Material to process:
=====

-- ==== Sys2Proof/Syntax.lean ====
section
/-! DEFINITION. The commands and events of the module: one constructor of `Instr` per row of the opcode table, with the
row's operands. What the physical world supplies (ADC codes, temperatures, ECC observations, peaks found) is an
operand of the event it belongs to. -/

namespace Sys2Proof

/-- The master identities that issue register accesses (R438). Identities 10 to 15 issue none. -/
inductive Master where
  | pf0 | pf1 | smbus | mionus | seq0 | seq1 | seq2 | seq3 | msq | vyv
  deriving DecidableEq, Repr

/-- The 4-bit master identity, R438. -/
def Master.id : Master → Nat
  | .pf0 => 0 | .pf1 => 1 | .smbus => 2 | .mionus => 3
  | .seq0 => 4 | .seq1 => 5 | .seq2 => 6 | .seq3 => 7 | .msq => 8 | .vyv => 9

/-- The power domains of R439. -/
inductive Dom where
  | island | control | stack (s : Nat) | link | hbm
  deriving DecidableEq, Repr

/-- A descriptor: its sixteen 32-bit words W0 to W15 (R273). -/
structure Desc where
  w : List Word
  deriving DecidableEq, Repr

/-- Word `i` of a descriptor. -/
def Desc.word (d : Desc) (i : Nat) : Word := d.w.getD i 0

/-- What ECC observed during a command: the addresses corrected and those that were uncorrectable; module addresses of
sectors for HBM (R419), byte addresses of a stack's Ledger for the Ledger (R193). -/
structure Ecc where
  ce : List Nat
  ue : List Nat
  deriving DecidableEq, Repr

/-- A Vyivim message as it stands on the wire: the header fields of R379, the payload, and the trailer CRC of control
and heartbeat messages (0 for tensor messages). -/
structure Msg where
  ver : Nat
  cls : Nat
  type : Nat
  flags : Nat
  dpath : BitVec 64
  spath : BitVec 64
  frame : BitVec 32
  seq : BitVec 32
  dflow : Nat
  plen : Nat
  epoch : BitVec 32
  hcrc : BitVec 32
  payload : List Byte
  trailer : BitVec 32
  deriving DecidableEq, Repr

/-- How a received datagram arrived: the port, whether it was CE-marked (R395), the source MAC address, whether it came
over IPv6, the source address (four words, IPv4 in the last), the source UDP port, and the bytes of UDP payload. -/
structure Arrival where
  port : Fin 32
  ce : Bool
  mac : BitVec 48
  v6 : Bool
  ip : List Word
  sport : BitVec 16
  ulen : Nat
  deriving DecidableEq, Repr

/-- A resonance that an assignment sweep found (R93 to R96): row, group and ring of the Accord, the line whose tone
peaked, and the tone's magnitude at each step of the sweep, from step 0. -/
structure Peak where
  row : Nat
  group : Nat
  ring : Nat
  line : Nat
  mags : List Nat
  deriving DecidableEq, Repr
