-- ==== Sys2Proof/Decode.lean ====
section
/-! DEFINITION. The opcode table gives no command a word: commands are register accesses, messages, descriptors and events,
which come with their operands and not as encoded instructions. No word spells a command. -/

namespace Sys2Proof

/-- The command that a word of the table spells: none, since no row of the table gives bits. -/
def decodeTableWord (nbits w : Nat) : Option Instr :=
  match nbits, w with
  | _, _ => none

end Sys2Proof
end

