/-- Base of the `ENG` page of engine `e`, 64 + n for dynamic engine n (R81, R79, R269). -/
def P_ENG (e : Nat) : Nat := engBase e + 0x0
def ENG_STATE (i : Nat) : Nat := P_ENG i + 0x040
def ENG_CFG (i : Nat) : Nat := P_ENG i + 0x044
def ENG_IDLE (i : Nat) : Nat := P_ENG i + 0x048
def ENG_NAPT (i : Nat) : Nat := P_ENG i + 0x04C
def ENG_WAKE (i : Nat) : Nat := P_ENG i + 0x050
def ENG_OSCALE (i : Nat) : Nat := P_ENG i + 0x054
def ENG_REFRESH (i : Nat) : Nat := P_ENG i + 0x058
def ENG_XLIM (i : Nat) : Nat := P_ENG i + 0x05C
def ENG_WLIM (i : Nat) : Nat := P_ENG i + 0x060
def ENG_LOAD_LO (i : Nat) : Nat := P_ENG i + 0x064
def ENG_LOAD_HI (i : Nat) : Nat := P_ENG i + 0x068
def ENG_LOAD_CTRL (i : Nat) : Nat := P_ENG i + 0x06C
def ENG_LOAD_STAT (i : Nat) : Nat := P_ENG i + 0x070
def ENG_MODEL_TAG (i : Nat) : Nat := P_ENG i + 0x074
def ENG_SWAP_FRAME (i : Nat) : Nat := P_ENG i + 0x078
def ENG_SCAN (i : Nat) : Nat := P_ENG i + 0x07C
def ENG_ADCSAT (i : Nat) : Nat := P_ENG i + 0x080
def ENG_HELD (i : Nat) : Nat := P_ENG i + 0x084
def ENG_CNTCLR (i : Nat) : Nat := P_ENG i + 0x088
def ENG_PARK (i : Nat) : Nat := P_ENG i + 0x08C
def ENG_EBUD0 (i : Nat) : Nat := P_ENG i + 0x090
def ENG_EBUD1 (i : Nat) : Nat := P_ENG i + 0x094
def ENG_EBUD2 (i : Nat) : Nat := P_ENG i + 0x098
def ENG_EBUD3 (i : Nat) : Nat := P_ENG i + 0x09C

/-- Base of the `LCK` page of engine `e`, 64 + n for dynamic engine n (R125, R79, R269). -/
def P_LCK (e : Nat) : Nat := engBase e + 0x1000
def LCK_CTRL (i : Nat) : Nat := P_LCK i + 0x040
def LCK_CMD (i : Nat) : Nat := P_LCK i + 0x044
def LCK_STAT (i : Nat) : Nat := P_LCK i + 0x048
def LCK_COAST_T (i : Nat) : Nat := P_LCK i + 0x04C
def LCK_VFLOOR (i : Nat) : Nat := P_LCK i + 0x050
def LCK_RAIL (i : Nat) : Nat := P_LCK i + 0x054
def LCK_CORR (i : Nat) : Nat := P_LCK i + 0x058
def LCK_RETRY (i : Nat) : Nat := P_LCK i + 0x05C
def LCK_UNLK_LO (i : Nat) : Nat := P_LCK i + 0x060
def LCK_UNLK_HI (i : Nat) : Nat := P_LCK i + 0x064
def LCK_WRONG_LO (i : Nat) : Nat := P_LCK i + 0x068
def LCK_WRONG_HI (i : Nat) : Nat := P_LCK i + 0x06C
def LCK_COASTCNT (i : Nat) : Nat := P_LCK i + 0x070
def LCK_RSCNT (i : Nat) : Nat := P_LCK i + 0x074
def LCK_R_CFG (i : Nat) (k : Nat) : Nat := P_LCK i + 0x800 + 32 * k
def LCK_R_DFREQ (i : Nat) (k : Nat) : Nat := P_LCK i + 0x804 + 32 * k
def LCK_R_SWORD (i : Nat) (k : Nat) : Nat := P_LCK i + 0x808 + 32 * k
def LCK_R_STATE (i : Nat) (k : Nat) : Nat := P_LCK i + 0x80C + 32 * k
def LCK_R_BIAS (i : Nat) (k : Nat) : Nat := P_LCK i + 0x810 + 32 * k
def LCK_R_HEAT (i : Nat) (k : Nat) : Nat := P_LCK i + 0x814 + 32 * k
def LCK_R_RTEMP (i : Nat) (k : Nat) : Nat := P_LCK i + 0x818 + 32 * k
def LCK_KBIAS (i : Nat) (k : Nat) : Nat := P_LCK i + 0x81C + 32 * k

/-- Base of the `TRM` page of engine `e`, 64 + n for dynamic engine n (R88, R79, R269). -/
def P_TRM (e : Nat) : Nat := engBase e + 0x2000
def TRM_CTRL (i : Nat) : Nat := P_TRM i + 0x040
def TRM_STAT (i : Nat) : Nat := P_TRM i + 0x044
def TRM_RADDR (i : Nat) : Nat := P_TRM i + 0x048
def TRM_RDATA (i : Nat) : Nat := P_TRM i + 0x04C
def TRM_QREFUSED (i : Nat) : Nat := P_TRM i + 0x050
def TRM_MOD (i : Nat) (k : Nat) : Nat := P_TRM i + 0x100 + 4 * k
def TRM_ROW (i : Nat) (k : Nat) : Nat := P_TRM i + 0x800 + 4 * k

/-- Base of the `ASG` page of engine `e`, 64 + n for dynamic engine n (R127, R79, R269). -/
def P_ASG (e : Nat) : Nat := engBase e + 0x3000
def ASG_CTRL (i : Nat) : Nat := P_ASG i + 0x040
def ASG_TARGET (i : Nat) : Nat := P_ASG i + 0x044
def ASG_STAT (i : Nat) : Nat := P_ASG i + 0x048
def ASG_ADDR (i : Nat) : Nat := P_ASG i + 0x04C
def ASG_DATA (i : Nat) : Nat := P_ASG i + 0x050
def ASG_COUNT (i : Nat) : Nat := P_ASG i + 0x054
def ASG_WIN (i : Nat) : Nat := P_ASG i + 0x058
def ASG_SWEEP (i : Nat) : Nat := P_ASG i + 0x05C
def ASG_TIME (i : Nat) : Nat := P_ASG i + 0x060
def ASG_LINE (i : Nat) (k : Nat) : Nat := P_ASG i + 0x100 + 4 * k
def ASG_SPARE (i : Nat) (k : Nat) : Nat := P_ASG i + 0x300 + 4 * k

/-- Base of the `DEN` page of engine `e` = 64 + dynamic index (R269). -/
def P_DEN (e : Nat) : Nat := engBase e
def DEN_STATE (i : Nat) : Nat := P_DEN i + 0x040
def DEN_CFG (i : Nat) : Nat := P_DEN i + 0x044
def DEN_IDLE (i : Nat) : Nat := P_DEN i + 0x048
def DEN_NAPT (i : Nat) : Nat := P_DEN i + 0x04C
def DEN_WAKE (i : Nat) : Nat := P_DEN i + 0x050
def DEN_OSCALE (i : Nat) : Nat := P_DEN i + 0x054
def DEN_RUNIT (i : Nat) : Nat := P_DEN i + 0x058
def DEN_RVALID_LO (i : Nat) : Nat := P_DEN i + 0x05C
def DEN_RVALID_HI (i : Nat) : Nat := P_DEN i + 0x060
def DEN_ERR (i : Nat) : Nat := P_DEN i + 0x064
def DEN_ADCSAT (i : Nat) : Nat := P_DEN i + 0x068
def DEN_NEGCNT (i : Nat) : Nat := P_DEN i + 0x06C
def DEN_LATCHCNT (i : Nat) : Nat := P_DEN i + 0x070
def DEN_SYMCNT (i : Nat) : Nat := P_DEN i + 0x074
def DEN_CNTCLR (i : Nat) : Nat := P_DEN i + 0x078
def DEN_PARK (i : Nat) : Nat := P_DEN i + 0x07C
def DEN_TBL_ADDR (i : Nat) : Nat := P_DEN i + 0x080
def DEN_TBL_DATA (i : Nat) : Nat := P_DEN i + 0x084
def DEN_TBL_CTRL (i : Nat) : Nat := P_DEN i + 0x088
def DEN_TBL_STAT (i : Nat) : Nat := P_DEN i + 0x08C
def DEN_EBUD0 (i : Nat) : Nat := P_DEN i + 0x090
def DEN_EBUD1 (i : Nat) : Nat := P_DEN i + 0x094
def DEN_EBUD2 (i : Nat) : Nat := P_DEN i + 0x098
def DEN_EBUD3 (i : Nat) : Nat := P_DEN i + 0x09C

/-- Base of the `MNT` page (R238, R431). -/
def P_MNT : Nat := 0x700000
def MNT_STAT : Nat := P_MNT + 0x040
def MNT_ERR : Nat := P_MNT + 0x044
def MNT_CNTCLR : Nat := P_MNT + 0x048
def MNT_NONFIN : Nat := P_MNT + 0x04C
def MNT_REJCNT : Nat := P_MNT + 0x050
def MNT_LASTFRAME : Nat := P_MNT + 0x054
def MNT_FR_CONV : Nat := P_MNT + 0x058
def MNT_FR_CLIP : Nat := P_MNT + 0x05C
def MNT_FR_WORST : Nat := P_MNT + 0x060
def MNT_FR_NSAT : Nat := P_MNT + 0x064
def MNT_THR (k : Nat) : Nat := P_MNT + 0x080 + 4 * k
def MNT_SATCNT (k : Nat) : Nat := P_MNT + 0x090 + 4 * k
def MNT_PROF_W0 (k : Nat) : Nat := P_MNT + 0x100 + 8 * k
def MNT_PROF_W1 (k : Nat) : Nat := P_MNT + 0x104 + 8 * k

/-- Base of the `VEC` page (R312, R431). -/
def P_VEC : Nat := 0x701000
def VEC_BUSY : Nat := P_VEC + 0x040
def VEC_OPCNT : Nat := P_VEC + 0x044
def VEC_REJCNT : Nat := P_VEC + 0x048
def VEC_NONFIN : Nat := P_VEC + 0x04C
def VEC_LASTERR : Nat := P_VEC + 0x050
def VEC_SPEC : Nat := P_VEC + 0x054
def VEC_CNTCLR : Nat := P_VEC + 0x058

/-- Base of the `HBM` page (R422, R431). -/
def P_HBM : Nat := 0x702000
def HBM_CFG : Nat := P_HBM + 0x040
def HBM_CAP : Nat := P_HBM + 0x044
def HBM_HASH_P : Nat := P_HBM + 0x048
def HBM_CMD : Nat := P_HBM + 0x04C
def HBM_STAT : Nat := P_HBM + 0x050
def HBM_ERR : Nat := P_HBM + 0x054
def HBM_WIN : Nat := P_HBM + 0x058
def HBM_IMBTHR : Nat := P_HBM + 0x05C
def HBM_IMB : Nat := P_HBM + 0x060
def HBM_IMBCNT : Nat := P_HBM + 0x064
def HBM_CECNT : Nat := P_HBM + 0x068
def HBM_UECNT : Nat := P_HBM + 0x06C
def HBM_UEADDR_LO : Nat := P_HBM + 0x070
def HBM_UEADDR_HI : Nat := P_HBM + 0x074
def HBM_AFCNT : Nat := P_HBM + 0x078
def HBM_AFADDR_LO : Nat := P_HBM + 0x07C
def HBM_AFADDR_HI : Nat := P_HBM + 0x080
def HBM_CNTCLR : Nat := P_HBM + 0x084
def HBM_PC_CNT (k : Nat) : Nat := P_HBM + 0x100 + 4 * k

=====

Scan the material for lines that hold the word "accesses", then say how many there are and nothing else.

2